Stored items
*** Block opens ***

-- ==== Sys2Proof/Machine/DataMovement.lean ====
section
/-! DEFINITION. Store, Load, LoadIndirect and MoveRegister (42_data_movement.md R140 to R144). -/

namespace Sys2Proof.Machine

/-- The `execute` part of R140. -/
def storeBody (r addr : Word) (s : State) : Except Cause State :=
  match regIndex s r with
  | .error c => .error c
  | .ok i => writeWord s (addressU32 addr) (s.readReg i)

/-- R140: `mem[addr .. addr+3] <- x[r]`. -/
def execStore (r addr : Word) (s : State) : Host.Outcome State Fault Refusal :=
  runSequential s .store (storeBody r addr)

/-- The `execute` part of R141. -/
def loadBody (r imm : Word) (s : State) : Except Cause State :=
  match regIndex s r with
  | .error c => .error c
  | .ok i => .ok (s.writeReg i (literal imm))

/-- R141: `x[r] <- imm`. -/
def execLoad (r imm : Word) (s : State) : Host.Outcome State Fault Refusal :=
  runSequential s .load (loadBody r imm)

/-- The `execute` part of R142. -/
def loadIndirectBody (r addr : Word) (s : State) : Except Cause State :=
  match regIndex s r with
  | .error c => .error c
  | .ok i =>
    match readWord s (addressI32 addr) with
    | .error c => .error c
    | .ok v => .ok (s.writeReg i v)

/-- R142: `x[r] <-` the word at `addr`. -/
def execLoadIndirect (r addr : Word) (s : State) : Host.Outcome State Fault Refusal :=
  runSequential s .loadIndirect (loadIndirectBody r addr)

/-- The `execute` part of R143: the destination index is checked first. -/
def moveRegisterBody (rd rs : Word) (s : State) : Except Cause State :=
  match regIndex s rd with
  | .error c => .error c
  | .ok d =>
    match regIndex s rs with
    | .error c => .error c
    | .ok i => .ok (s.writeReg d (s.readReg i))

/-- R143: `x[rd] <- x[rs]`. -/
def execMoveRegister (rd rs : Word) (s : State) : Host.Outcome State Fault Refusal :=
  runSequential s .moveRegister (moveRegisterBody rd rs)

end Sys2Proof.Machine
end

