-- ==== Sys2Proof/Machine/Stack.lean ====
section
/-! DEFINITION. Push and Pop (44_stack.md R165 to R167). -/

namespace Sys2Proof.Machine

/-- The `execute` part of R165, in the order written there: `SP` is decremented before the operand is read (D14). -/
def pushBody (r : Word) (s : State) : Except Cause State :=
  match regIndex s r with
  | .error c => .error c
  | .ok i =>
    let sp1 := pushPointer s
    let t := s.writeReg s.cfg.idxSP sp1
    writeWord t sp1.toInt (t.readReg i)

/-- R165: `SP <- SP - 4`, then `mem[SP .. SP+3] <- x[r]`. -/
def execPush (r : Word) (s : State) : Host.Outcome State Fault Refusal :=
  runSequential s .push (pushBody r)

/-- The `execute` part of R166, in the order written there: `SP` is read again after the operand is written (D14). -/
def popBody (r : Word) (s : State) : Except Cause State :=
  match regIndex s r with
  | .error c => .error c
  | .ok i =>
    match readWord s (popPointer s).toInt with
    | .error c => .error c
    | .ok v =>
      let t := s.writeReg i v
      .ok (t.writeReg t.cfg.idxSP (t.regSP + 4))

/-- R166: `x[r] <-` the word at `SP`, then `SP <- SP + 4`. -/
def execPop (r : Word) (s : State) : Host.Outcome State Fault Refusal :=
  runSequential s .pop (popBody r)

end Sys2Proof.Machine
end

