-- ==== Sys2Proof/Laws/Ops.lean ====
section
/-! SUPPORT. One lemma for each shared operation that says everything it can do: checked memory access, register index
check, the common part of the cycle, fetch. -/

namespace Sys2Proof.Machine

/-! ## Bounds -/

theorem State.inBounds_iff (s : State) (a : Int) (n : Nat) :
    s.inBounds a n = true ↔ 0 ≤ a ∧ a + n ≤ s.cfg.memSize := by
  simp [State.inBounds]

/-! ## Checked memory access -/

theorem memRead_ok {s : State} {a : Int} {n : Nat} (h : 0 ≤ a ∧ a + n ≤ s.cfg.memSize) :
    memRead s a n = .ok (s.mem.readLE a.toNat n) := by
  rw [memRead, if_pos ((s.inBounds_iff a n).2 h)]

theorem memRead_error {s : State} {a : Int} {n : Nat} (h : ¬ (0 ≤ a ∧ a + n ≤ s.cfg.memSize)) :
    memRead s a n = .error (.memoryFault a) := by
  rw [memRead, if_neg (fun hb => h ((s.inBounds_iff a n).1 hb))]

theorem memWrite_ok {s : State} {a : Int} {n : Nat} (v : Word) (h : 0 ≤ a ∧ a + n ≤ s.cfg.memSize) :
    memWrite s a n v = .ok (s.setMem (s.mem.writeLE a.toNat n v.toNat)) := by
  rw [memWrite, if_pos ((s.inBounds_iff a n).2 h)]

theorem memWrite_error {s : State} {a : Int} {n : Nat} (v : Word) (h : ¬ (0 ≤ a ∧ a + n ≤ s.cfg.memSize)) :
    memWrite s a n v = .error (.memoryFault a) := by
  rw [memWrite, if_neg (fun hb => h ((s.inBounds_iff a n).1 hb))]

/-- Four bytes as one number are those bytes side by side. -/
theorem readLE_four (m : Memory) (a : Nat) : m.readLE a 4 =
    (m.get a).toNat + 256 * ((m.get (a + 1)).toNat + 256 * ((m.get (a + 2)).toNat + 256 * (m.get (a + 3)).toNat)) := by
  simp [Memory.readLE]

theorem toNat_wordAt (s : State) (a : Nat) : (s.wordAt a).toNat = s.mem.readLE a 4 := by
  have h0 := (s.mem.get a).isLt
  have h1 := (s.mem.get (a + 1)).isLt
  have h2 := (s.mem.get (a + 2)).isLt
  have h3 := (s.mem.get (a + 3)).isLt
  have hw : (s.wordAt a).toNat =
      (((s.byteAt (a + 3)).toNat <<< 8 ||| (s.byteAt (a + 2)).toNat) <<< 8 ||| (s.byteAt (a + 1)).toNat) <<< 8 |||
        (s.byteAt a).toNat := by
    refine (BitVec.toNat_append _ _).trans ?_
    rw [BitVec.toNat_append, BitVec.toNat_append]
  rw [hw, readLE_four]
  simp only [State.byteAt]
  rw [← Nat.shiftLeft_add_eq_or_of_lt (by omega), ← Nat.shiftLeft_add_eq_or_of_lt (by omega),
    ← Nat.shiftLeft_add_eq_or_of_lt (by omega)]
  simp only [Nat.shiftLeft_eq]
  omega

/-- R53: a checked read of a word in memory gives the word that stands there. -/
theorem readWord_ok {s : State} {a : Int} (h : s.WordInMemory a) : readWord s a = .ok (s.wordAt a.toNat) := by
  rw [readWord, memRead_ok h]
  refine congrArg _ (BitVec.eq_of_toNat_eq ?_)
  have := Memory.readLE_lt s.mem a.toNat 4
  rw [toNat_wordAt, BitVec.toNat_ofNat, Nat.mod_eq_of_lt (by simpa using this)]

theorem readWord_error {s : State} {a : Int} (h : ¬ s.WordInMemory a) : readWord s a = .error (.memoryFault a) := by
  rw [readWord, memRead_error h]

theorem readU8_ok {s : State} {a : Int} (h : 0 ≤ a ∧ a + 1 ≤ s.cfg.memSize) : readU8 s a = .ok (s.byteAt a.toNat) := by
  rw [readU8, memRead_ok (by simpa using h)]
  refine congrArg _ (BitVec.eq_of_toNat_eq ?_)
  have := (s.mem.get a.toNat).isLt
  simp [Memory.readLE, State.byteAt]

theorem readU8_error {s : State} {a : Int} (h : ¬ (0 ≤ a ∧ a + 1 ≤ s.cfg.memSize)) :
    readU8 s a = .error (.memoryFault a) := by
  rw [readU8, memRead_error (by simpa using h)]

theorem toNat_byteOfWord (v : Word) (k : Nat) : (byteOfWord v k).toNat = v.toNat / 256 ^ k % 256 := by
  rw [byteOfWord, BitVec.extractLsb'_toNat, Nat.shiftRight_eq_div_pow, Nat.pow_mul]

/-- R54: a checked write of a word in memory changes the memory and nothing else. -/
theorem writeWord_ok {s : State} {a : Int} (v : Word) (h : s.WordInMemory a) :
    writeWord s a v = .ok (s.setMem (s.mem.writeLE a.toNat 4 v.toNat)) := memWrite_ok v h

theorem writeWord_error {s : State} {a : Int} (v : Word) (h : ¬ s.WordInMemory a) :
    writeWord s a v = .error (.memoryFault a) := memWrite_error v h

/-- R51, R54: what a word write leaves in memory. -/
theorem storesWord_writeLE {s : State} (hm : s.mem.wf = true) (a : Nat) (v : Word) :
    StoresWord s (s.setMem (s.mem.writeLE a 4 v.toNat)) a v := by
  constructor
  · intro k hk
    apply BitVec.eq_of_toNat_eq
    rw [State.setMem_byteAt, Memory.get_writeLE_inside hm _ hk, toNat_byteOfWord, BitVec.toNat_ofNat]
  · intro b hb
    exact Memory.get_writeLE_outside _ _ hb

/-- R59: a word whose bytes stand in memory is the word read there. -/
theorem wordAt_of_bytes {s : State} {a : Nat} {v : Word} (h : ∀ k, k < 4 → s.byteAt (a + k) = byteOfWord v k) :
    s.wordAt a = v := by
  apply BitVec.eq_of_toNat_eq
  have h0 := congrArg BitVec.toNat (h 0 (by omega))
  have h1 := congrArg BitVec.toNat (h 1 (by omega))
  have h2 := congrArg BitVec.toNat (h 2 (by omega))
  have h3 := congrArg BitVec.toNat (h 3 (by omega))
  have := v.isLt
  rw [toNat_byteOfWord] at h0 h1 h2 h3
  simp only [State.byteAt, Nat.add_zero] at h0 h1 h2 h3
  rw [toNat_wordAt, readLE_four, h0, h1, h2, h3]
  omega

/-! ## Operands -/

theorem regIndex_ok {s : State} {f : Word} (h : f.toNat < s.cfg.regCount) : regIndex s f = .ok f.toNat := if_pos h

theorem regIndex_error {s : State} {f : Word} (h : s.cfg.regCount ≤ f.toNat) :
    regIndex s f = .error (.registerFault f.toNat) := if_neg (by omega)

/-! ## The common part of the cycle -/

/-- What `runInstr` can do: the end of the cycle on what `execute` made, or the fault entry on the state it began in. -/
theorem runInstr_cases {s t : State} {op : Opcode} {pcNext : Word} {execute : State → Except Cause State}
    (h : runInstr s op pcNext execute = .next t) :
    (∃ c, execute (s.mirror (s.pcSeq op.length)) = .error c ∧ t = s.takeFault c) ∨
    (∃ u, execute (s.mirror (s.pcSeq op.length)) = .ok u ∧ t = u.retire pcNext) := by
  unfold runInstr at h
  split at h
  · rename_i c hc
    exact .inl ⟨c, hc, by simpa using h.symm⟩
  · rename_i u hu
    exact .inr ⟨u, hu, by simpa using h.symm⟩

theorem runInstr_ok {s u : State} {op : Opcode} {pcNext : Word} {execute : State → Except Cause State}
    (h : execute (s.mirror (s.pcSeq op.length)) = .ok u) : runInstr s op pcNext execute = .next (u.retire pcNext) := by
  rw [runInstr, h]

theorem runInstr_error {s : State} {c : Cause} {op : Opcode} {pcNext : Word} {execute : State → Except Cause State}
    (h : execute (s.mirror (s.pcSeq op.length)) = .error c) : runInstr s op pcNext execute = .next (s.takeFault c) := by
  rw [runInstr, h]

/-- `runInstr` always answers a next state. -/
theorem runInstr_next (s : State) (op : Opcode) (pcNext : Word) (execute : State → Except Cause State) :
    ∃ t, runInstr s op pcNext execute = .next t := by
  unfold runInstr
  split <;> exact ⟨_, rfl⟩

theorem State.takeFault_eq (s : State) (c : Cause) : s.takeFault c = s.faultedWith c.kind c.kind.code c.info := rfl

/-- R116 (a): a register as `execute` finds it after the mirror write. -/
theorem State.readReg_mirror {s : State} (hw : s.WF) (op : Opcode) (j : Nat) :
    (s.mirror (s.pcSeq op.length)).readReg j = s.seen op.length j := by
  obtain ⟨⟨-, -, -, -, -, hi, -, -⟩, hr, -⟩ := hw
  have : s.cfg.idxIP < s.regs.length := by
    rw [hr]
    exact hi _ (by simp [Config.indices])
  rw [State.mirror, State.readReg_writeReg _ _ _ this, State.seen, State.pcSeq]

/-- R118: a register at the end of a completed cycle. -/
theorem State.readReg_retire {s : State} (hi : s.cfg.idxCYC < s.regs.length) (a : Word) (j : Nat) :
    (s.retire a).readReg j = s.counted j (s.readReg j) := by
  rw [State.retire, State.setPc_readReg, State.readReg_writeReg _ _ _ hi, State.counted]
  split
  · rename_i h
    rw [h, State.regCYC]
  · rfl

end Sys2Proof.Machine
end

*** Block closes ***

With the line that has "memRead s a n = .ok" as the first and the line that has "memRead s a n = .error" as the last, repeat exactly that run of lines above and no more.

### RESPONSE FOR THIS EXERCISE
    memRead s a n = .ok (s.mem.readLE a.toNat n) := by
  rw [memRead, if_pos ((s.inBounds_iff a n).2 h)]

theorem memRead_error {s : State} {a : Int} {n : Nat} (h : ¬ (0 ≤ a ∧ a + n ≤ s.cfg.memSize)) :
    memRead s a n = .error (.memoryFault a) := by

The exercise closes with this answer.